Полагают, что число роялистов, погибших во время этого дикого народного суда, дошло до двух тысяч, но точно число их установить невозможно. Роялисты говорили, что было казнено несколько тысяч, но это, очевидно, преувеличено. Среди убитых была и княжна де Ламбаль, которую народ ненавидел как интимную подругу королевы. Ее хотели спасти под тем условием, чтобы она клятвенно отреклась от своей привязанности к королю и королеве. Она была настолько глупа, что уклонилась от этого и пала под пиками и саблями разгневанного народа. Голову ее воткнули на пику и пронесли мимо Temple, где находились король и королева. Варвары, всюду и всегда всплывающие во время катастроф, учинили над ее головой самые грубые, отвратительные вещи. Бывший министр Монморен тоже был убит. В Версале было убито большое число заключенных, которые должны были быть отправлены в Сошорский суд; сопровождавшая их национальная гвардия не помешала этому, и среди них были убиты бывший министр Делессар и герцог де Бриссак. Такие расправы произошли еще в нескольких местах.
Как только в
Третьего сентября у Дантона собрались все министры, за исключением Ролана, секретари собрания: Петион, Робеспьер, Демулен, Фабр д’Эглантин, Манюэль и много комиссаров секций. Совещание было посвящено тому, как прогнать пруссаков и спасти Париж. Тогда жирондисты еще сочувствовали государственному перевороту и народному суду; Луве в своей газете «La Sentinelle» решительно одобрял генеральный совет коммуны, спасший отечество. Только впоследствии жирондисты воспользовались этим государственным переворотом для того, чтобы напасть на Марата, Робеспьера и Дантона, обострив тем до крайности взаимное озлобление партий.

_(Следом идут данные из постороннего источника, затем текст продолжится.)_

/-- Settles O15: every change leaves a sealed slot that nothing names alone, but for the read's move. -/
theorem sealedStacksAreUntouched : Obligations.SealedStacksAreUntouched := by
  intro c s t k st h hpower hrelease hclear hst hsealed hentries hfleets hmerges
  have hnone : ∀ e ∈ s.sweeps, e.slot ≠ k := fun e he hk =>
    List.filter_eq_nil_iff.1 (List.length_eq_zero_iff.1 hentries) e he (by simpa using hk)
  have hkept : ∃ st', MovesTo c st st' ∧ Alone k st' t := by
    refine happens_keeps (P := fun ev => ∃ st', MovesTo c st st' ∧ Alone k st' ev.st)
      (fun a b h ⟨st', hmoves, ha⟩ => ⟨st', hmoves, h.keeps_alone hmoves.2.2.1 ha⟩)
      (fun a b h ⟨st', hmoves, ha⟩ => ⟨st', hmoves, h.keeps_alone hmoves.2.2.1 ha⟩)
      (fun a b h ⟨st', hmoves, ha⟩ => ⟨st', hmoves, h.keeps_alone hmoves.2.2.1 ha⟩)
      (fun i u ev hc hu hown ⟨st', hmoves, ha⟩ => ?_)
      ⟨st, ⟨fun _ => rfl, ⟨_, rfl⟩, hsealed, rfl⟩, hst, hnone, hfleets⟩ h
    subst hc
    obtain ⟨st'', hmoves', hb⟩ := hown.keeps_alone ha hmoves.2.2.1 (fun hi => hpower (congrArg some hi))
      (fun hi => hrelease (congrArg some hi)) (fun hi => hclear (congrArg some hi))
      fun l j sc hl => hmerges l j sc (by rw [hu.lanes] at hl; exact hl)
    exact ⟨st'', hmoves.trans hmoves', hb⟩
  obtain ⟨st', ⟨hsame, ⟨phase, hphase⟩, hsealed', hcause⟩, halone⟩ := hkept
  exact ⟨fun hc => hsame hc ▸ halone.slot, phase, hphase ▸ halone.slot, hphase ▸ hsealed', hphase ▸ hcause⟩

end Sys2Proof.Machine

/-! PROOFS. The part right after power-on, and link events. -/

namespace Sys2Proof.Machine

/-! ### Power-on -/

/-- Settles O3: the reset state, item by item. -/
theorem powerOnGivesResetValues : Obligations.PowerOnGivesResetValues := by
  intro s
  refine ⟨{ State.reset with pending := s.pending, freeCount := s.freeCount }, rfl, rfl, rfl, rfl, rfl, rfl, rfl, ?_⟩
  refine ⟨fun i => ?_, fun p => ?_, fun fl => ?_, rfl, rfl, fun l => ?_, fun k => ⟨?_, ?_⟩, rfl, rfl, rfl, rfl, rfl, rfl,
    rfl, rfl, rfl, rfl⟩ <;>
  simp [State.reset, Monitor.reset, Channel.reset, Latched.reset, PilotSlot.reset, Fleet.reset, FleetParams.reset,
    MergePort.reset]

theorem reset_slots (k : Fin Config.stackSlots) : State.reset.slots[k] = none := by simp [State.reset]

theorem reset_lanes (l : Fin Config.lanes) : State.reset.lanes[l] = .idle := by simp [State.reset]

theorem reset_pilots (p : Fin Config.pilots) : State.reset.pilots[p] = PilotSlot.reset := by simp [State.reset]

theorem ringInv_reset : RingInv State.reset := by
  refine ⟨?_, ?_, ?_, rfl⟩ <;> simp [State.reset, Ingest.reset]

theorem monitorInv_reset : MonitorInv State.reset := by
  have htable : ∀ c ∈ State.reset.monitor.table.toList, c = Channel.reset := fun c hc => by
    simpa [State.reset, Monitor.reset] using hc
  refine ⟨fun c hc => ?_, fun c hc => ?_, by decide, fun _ => rfl⟩
  · rw [htable c hc]
    exact ⟨by unfold Channel.ok; decide, Nat.zero_le _⟩
  · rw [htable c (List.mem_of_mem_drop hc)]
    rfl

theorem historyInv_reset : HistoryInv State.reset := by
  refine ⟨ringInv_reset, List.nodup_nil, ⟨fun p => ?_, fun fl => ?_, fun e he => ?_⟩, fun e he => ?_⟩
  · rw [reset_pilots]; trivial
  · simp [State.reset, Fleet.reset, FleetParams.reset]
  · simp [State.reset] at he
  · simp [State.reset] at he

theorem boundsInv_reset : BoundsInv State.reset :=
  ⟨fun k st hst => by rw [reset_slots] at hst; simp at hst, fun l => by rw [reset_lanes]; trivial⟩

theorem noTimerLate_reset : NoTimerLate State.reset := by
  rintro timer (⟨p, n, i, held, hp⟩ | ⟨e, he, -⟩ | ⟨k, st, hst, -⟩)
  · rw [reset_pilots] at hp; simp [PilotSlot.reset] at hp
  · simp [State.reset] at he
  · rw [reset_slots] at hst; simp at hst

/-- Settles O4: power-on leaves nothing that an invariant could say anything of. -/
theorem invariantsHoldAtReset : Obligations.InvariantsHoldAtReset := by
  refine ⟨ringInv_reset, monitorInv_reset, ?_, fun e he => ?_, ?_, historyInv_reset, ?_, ?_, ?_, boundsInv_reset,
    noTimerLate_reset⟩
  · exact linkInv_reset [] 0
  · simp [State.reset] at he
  · exact (accounted_start_iff _).1 ⟨by simp [State.reset], by simp [State.reset, PartnerLink.reset]⟩
  · exact (claimInv_iff _).2 (.of_empty rfl (fun p => by rw [reset_pilots]; rfl) reset_slots)
  · exact (stackInv_iff _).2 (.of_empty (by simp [State.reset, Fleet.reset]) reset_slots rfl rfl)
  · exact (laneInv_iff _).2 (.of_empty rfl reset_lanes (by simp [State.reset]))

Наблюдательный комитет обратился к коммунам департаментов с циркуляром такого содержания: «Коммуна Парижа уведомляет, что пруссаки наступают на Париж; поскорее известите ваших братьев во всех департаментах, что часть заключенных в тюрьмах заговорщиков умерщвлена народом. Этот акт справедливости оказался неизбежным и необходимым, чтобы страхом обуздать тот легион изменников, которые останутся в Париже в то время, когда народ будет сражаться с неприятелем. Не подлежит сомнению, что после того, как целый ряд предательств привел страну на край бездны, народ поспешит с применением этой необходимой для общественного благосостояния меры; не подлежит сомнению, что вместе с парижанами все французы скажут: “Мы выступаем против врага и не желаем оставить в тылу у себя разбойников, которые погубят наших жен и детей”».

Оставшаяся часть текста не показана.